Dataset entries —
-- ==== Sys2Proof/Syntax.lean ====
section
/-! DEFINITION. The operations of the block, one constructor per row of spec/opcode_table.json
(30_encoding.md): the client operations, the USB control requests and the serial-bus commands. -/

namespace Sys2Proof

/-- The three classes of operation (30_encoding.md R140). They are fetched from three places: the client command
port, the endpoint-0 OUT buffer, and the serial bus. -/
inductive OpClass where
  /-- A request on the client command port (30_encoding.md R141). -/
  | client
  /-- A SETUP packet of the USB host (30_encoding.md R150). -/
  | setup
  /-- A transaction on the serial bus (30_encoding.md R160). -/
  | serial
deriving DecidableEq, Repr

/-- The operations of spec/opcode_table.json. A client operation carries its operand bytes raw. A USB control request
carries every bit of its SETUP packet that does not select it: the direction bit, the recipient, and the three word
fields (30_encoding.md R150, R151). A serial command carries what R161 gives it. -/
inductive Instr where
  -- client operations (30_encoding.md R142)
  | usbPoll
  | usbReady
  | usbPut (b : Byte)
  | usbFlush
  | usbHasData
  | usbGet
  | canReset
  | canReadReg (a : Byte)
  | canWriteReg (a d : Byte)
  | canBitModify (a m d : Byte)
  | canReadStatus
  | canInit
  | canSetTiming (cnf1 cnf2 cnf3 : Byte)
  | canSetPreset (k : Byte)
  | canSetMask (m0 m1 m2 m3 : Byte)
  | canSetCode (c0 c1 c2 c3 : Byte)
  | canReadErrflags
  | canSend (flags : Byte) (id : BitVec 32) (dlc : Byte) (data : Vector Byte 8)
  | canReceive
  -- standard USB requests (30_encoding.md R152)
  | getStatus (dir : BitVec 1) (recip : BitVec 5) (wValue wIndex wLength : Half)
  | clearFeature (dir : BitVec 1) (recip : BitVec 5) (wValue wIndex wLength : Half)
  | setFeature (dir : BitVec 1) (recip : BitVec 5) (wValue wIndex wLength : Half)
  | setAddress (dir : BitVec 1) (recip : BitVec 5) (wValue wIndex wLength : Half)
  | getDescriptorDevice (dir : BitVec 1) (recip : BitVec 5) (index : Byte) (wIndex wLength : Half)
  | getDescriptorConfiguration (dir : BitVec 1) (recip : BitVec 5) (index : Byte) (wIndex wLength : Half)
  | getDescriptorString (dir : BitVec 1) (recip : BitVec 5) (index : Byte) (wIndex wLength : Half)
  | getDescriptorOther (dir : BitVec 1) (recip : BitVec 5) (dtype index : Byte) (wIndex wLength : Half)
  | getConfiguration (dir : BitVec 1) (recip : BitVec 5) (wValue wIndex wLength : Half)
  | setConfiguration (dir : BitVec 1) (recip : BitVec 5) (wValue wIndex wLength : Half)
  | getInterface (dir : BitVec 1) (recip : BitVec 5) (wValue wIndex wLength : Half)
  | setInterface (dir : BitVec 1) (recip : BitVec 5) (wValue wIndex wLength : Half)
  | synchFrame (dir : BitVec 1) (recip : BitVec 5) (wValue wIndex wLength : Half)
  -- class requests of the virtual serial port (30_encoding.md R153)
  | sendEncapsulatedCommand (dir : BitVec 1) (recip : BitVec 5) (wValue wIndex wLength : Half)
  | getEncapsulatedResponse (dir : BitVec 1) (recip : BitVec 5) (wValue wIndex wLength : Half)
  | setLineCoding (dir : BitVec 1) (recip : BitVec 5) (wValue wIndex wLength : Half)
  | getLineCoding (dir : BitVec 1) (recip : BitVec 5) (wValue wIndex wLength : Half)
  | setControlLineState (dir : BitVec 1) (recip : BitVec 5) (wValue wIndex wLength : Half)
  -- serial-bus commands (30_encoding.md R161)
  | spiReset
  | spiRead (a : Byte)
  | spiWrite (a : Byte) (ds : List Byte)
  | spiBitModify (a m d : Byte)
  | spiReadStatus
  | spiLoadTx (slot : Fin 3) (ds : List Byte)
  | spiReadRx (buffer : Fin 2)
deriving DecidableEq, Repr

/-- The class of an operation: the "format" column of spec/opcode_table.json. -/
def Instr.opClass : Instr → OpClass
  | .usbPoll | .usbReady | .usbPut _ | .usbFlush | .usbHasData | .usbGet => .client
  | .canReset | .canReadReg _ | .canWriteReg _ _ | .canBitModify _ _ _ | .canReadStatus => .client
  | .canInit | .canSetTiming _ _ _ | .canSetPreset _ | .canSetMask _ _ _ _ | .canSetCode _ _ _ _ => .client
  | .canReadErrflags | .canSend _ _ _ _ | .canReceive => .client
  | .getStatus _ _ _ _ _ | .clearFeature _ _ _ _ _ | .setFeature _ _ _ _ _ | .setAddress _ _ _ _ _ => .setup
  | .getDescriptorDevice _ _ _ _ _ | .getDescriptorConfiguration _ _ _ _ _ => .setup
  | .getDescriptorString _ _ _ _ _ | .getDescriptorOther _ _ _ _ _ _ => .setup
  | .getConfiguration _ _ _ _ _ | .setConfiguration _ _ _ _ _ => .setup
  | .getInterface _ _ _ _ _ | .setInterface _ _ _ _ _ | .synchFrame _ _ _ _ _ => .setup
  | .sendEncapsulatedCommand _ _ _ _ _ | .getEncapsulatedResponse _ _ _ _ _ => .setup
  | .setLineCoding _ _ _ _ _ | .getLineCoding _ _ _ _ _ | .setControlLineState _ _ _ _ _ => .setup
  | .spiReset | .spiRead _ | .spiWrite _ _ | .spiBitModify _ _ _ | .spiReadStatus => .serial
  | .spiLoadTx _ _ | .spiReadRx _ => .serial

end Sys2Proof
end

THE TASK —
From the entries above, copy out every line where the string "canReadErrflags" appears.

ANSWER BOX —
  | canReadErrflags
  | .canReadErrflags | .canSend _ _ _ _ | .canReceive => .client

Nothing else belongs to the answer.